Each line from the start of the entries through the line that contains "c.mem := rfl" should be output exactly, please.

[[ Supplied records, beginning ]]

-- ==== Sys2Proof/Laws/State.lean ====
section
/-! SUPPORT. What each named update of the part's state leaves unchanged, field by field, and what it makes the field it writes
read. -/

namespace Sys2Proof.Machine

/-! ### Chip.wr writes `regs` only -/

@[simp] theorem Chip.wr_mem (c : Chip) (a : Nat) (v : Word) : (c.wr a v).mem = c.mem := rfl
@[simp] theorem Chip.wr_recErr (c : Chip) (a : Nat) (v : Word) : (c.wr a v).recErr = c.recErr := rfl
@[simp] theorem Chip.wr_full (c : Chip) (a : Nat) (v : Word) : (c.wr a v).full = c.full := rfl
@[simp] theorem Chip.wr_par (c : Chip) (a : Nat) (v : Word) : (c.wr a v).par = c.par := rfl
@[simp] theorem Chip.wr_waits (c : Chip) (a : Nat) (v : Word) : (c.wr a v).waits = c.waits := rfl
@[simp] theorem Chip.wr_resends (c : Chip) (a : Nat) (v : Word) : (c.wr a v).resends = c.resends := rfl
@[simp] theorem Chip.wr_gals (c : Chip) (a : Nat) (v : Word) : (c.wr a v).gals = c.gals := rfl
@[simp] theorem Chip.wr_wings (c : Chip) (a : Nat) (v : Word) : (c.wr a v).wings = c.wings := rfl
@[simp] theorem Chip.wr_dies (c : Chip) (a : Nat) (v : Word) : (c.wr a v).dies = c.dies := rfl
@[simp] theorem Chip.wr_tasks (c : Chip) (a : Nat) (v : Word) : (c.wr a v).tasks = c.tasks := rfl
@[simp] theorem Chip.wr_cat (c : Chip) (a : Nat) (v : Word) : (c.wr a v).cat = c.cat := rfl
@[simp] theorem Chip.wr_catLate (c : Chip) (a : Nat) (v : Word) : (c.wr a v).catLate = c.catLate := rfl
@[simp] theorem Chip.wr_planLate (c : Chip) (a : Nat) (v : Word) : (c.wr a v).planLate = c.planLate := rfl
@[simp] theorem Chip.wr_pinDue (c : Chip) (a : Nat) (v : Word) : (c.wr a v).pinDue = c.pinDue := rfl
@[simp] theorem Chip.wr_redirTask (c : Chip) (a : Nat) (v : Word) : (c.wr a v).redirTask = c.redirTask := rfl
@[simp] theorem Chip.wr_pairs (c : Chip) (a : Nat) (v : Word) : (c.wr a v).pairs = c.pairs := rfl
@[simp] theorem Chip.wr_queues (c : Chip) (a : Nat) (v : Word) : (c.wr a v).queues = c.queues := rfl
@[simp] theorem Chip.wr_putWait (c : Chip) (a : Nat) (v : Word) : (c.wr a v).putWait = c.putWait := rfl
@[simp] theorem Chip.wr_takeWait (c : Chip) (a : Nat) (v : Word) : (c.wr a v).takeWait = c.takeWait := rfl
@[simp] theorem Chip.wr_taken (c : Chip) (a : Nat) (v : Word) : (c.wr a v).taken = c.taken := rfl
@[simp] theorem Chip.wr_census (c : Chip) (a : Nat) (v : Word) : (c.wr a v).census = c.census := rfl
@[simp] theorem Chip.wr_histStep (c : Chip) (a : Nat) (v : Word) : (c.wr a v).histStep = c.histStep := rfl
@[simp] theorem Chip.wr_tick (c : Chip) (a : Nat) (v : Word) : (c.wr a v).tick = c.tick := rfl
@[simp] theorem Chip.wr_step (c : Chip) (a : Nat) (v : Word) : (c.wr a v).step = c.step := rfl
@[simp] theorem Chip.wr_move (c : Chip) (a : Nat) (v : Word) : (c.wr a v).move = c.move := rfl
@[simp] theorem Chip.wr_toMove (c : Chip) (a : Nat) (v : Word) : (c.wr a v).toMove = c.toMove := rfl
@[simp] theorem Chip.wr_recov (c : Chip) (a : Nat) (v : Word) : (c.wr a v).recov = c.recov := rfl
@[simp] theorem Chip.wr_haltDue (c : Chip) (a : Nat) (v : Word) : (c.wr a v).haltDue = c.haltDue := rfl
@[simp] theorem Chip.wr_assist (c : Chip) (a : Nat) (v : Word) : (c.wr a v).assist = c.assist := rfl
@[simp] theorem Chip.wr_hosts (c : Chip) (a : Nat) (v : Word) : (c.wr a v).hosts = c.hosts := rfl
@[simp] theorem Chip.wr_hostMem (c : Chip) (a : Nat) (v : Word) : (c.wr a v).hostMem = c.hostMem := rfl
@[simp] theorem Chip.wr_contexts (c : Chip) (a : Nat) (v : Word) : (c.wr a v).contexts = c.contexts := rfl
@[simp] theorem Chip.wr_busData (c : Chip) (a : Nat) (v : Word) : (c.wr a v).busData = c.busData := rfl
@[simp] theorem Chip.wr_busBytes (c : Chip) (a : Nat) (v : Word) : (c.wr a v).busBytes = c.busBytes := rfl
@[simp] theorem Chip.wr_lineOut (c : Chip) (a : Nat) (v : Word) : (c.wr a v).lineOut = c.lineOut := rfl
@[simp] theorem Chip.wr_linePoison (c : Chip) (a : Nat) (v : Word) : (c.wr a v).linePoison = c.linePoison := rfl
@[simp] theorem Chip.wr_boot (c : Chip) (a : Nat) (v : Word) : (c.wr a v).boot = c.boot := rfl
@[simp] theorem Chip.wr_free (c : Chip) (a : Nat) (v : Word) : (c.wr a v).free = c.free := rfl
@[simp] theorem Chip.wr_read_gal (c : Chip) (a : Nat) (v : Word) (n' g' : Nat) : (c.wr a v).gal n' g' = c.gal n' g' := rfl
@[simp] theorem Chip.wr_read_wing (c : Chip) (a : Nat) (v : Word) (n' : Nat) : (c.wr a v).wing n' = c.wing n' := rfl
@[simp] theorem Chip.wr_read_die (c : Chip) (a : Nat) (v : Word) (d' : Nat) : (c.wr a v).die d' = c.die d' := rfl
@[simp] theorem Chip.wr_read_task (c : Chip) (a : Nat) (v : Word) (t' : Nat) : (c.wr a v).task t' = c.task t' := rfl
@[simp] theorem Chip.wr_read_host (c : Chip) (a : Nat) (v : Word) (h' : Nat) : (c.wr a v).host h' = c.host h' := rfl
@[simp] theorem Chip.wr_read_pair (c : Chip) (a : Nat) (v : Word) (n' i' : Nat) : (c.wr a v).pair n' i' = c.pair n' i' := rfl
@[simp] theorem Chip.wr_read_queue (c : Chip) (a : Nat) (v : Word) (q' : Nat) : (c.wr a v).queue q' = c.queue q' := rfl
@[simp] theorem Chip.wr_read_cate (c : Chip) (a : Nat) (v : Word) (i' : Nat) : (c.wr a v).cate i' = c.cate i' := rfl
@[simp] theorem Chip.wr_read_byte (c : Chip) (a : Nat) (v : Word) (a' : Nat) : (c.wr a v).byte a' = c.byte a' := rfl
@[simp] theorem Chip.wr_read_isFull (c : Chip) (a : Nat) (v : Word) (a' : Nat) : (c.wr a v).isFull a' = c.isFull a' := rfl
@[simp] theorem Chip.wr_read_parAt (c : Chip) (a : Nat) (v : Word) (a' : Nat) : (c.wr a v).parAt a' = c.parAt a' := rfl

[[ Supplied records, end ]]

_Task solution_:
-- ==== Sys2Proof/Laws/State.lean ====
section
/-! SUPPORT. What each named update of the part's state leaves unchanged, field by field, and what it makes the field it writes
read. -/

namespace Sys2Proof.Machine

/-! ### Chip.wr writes `regs` only -/

@[simp] theorem Chip.wr_mem (c : Chip) (a : Nat) (v : Word) : (c.wr a v).mem = c.mem := rfl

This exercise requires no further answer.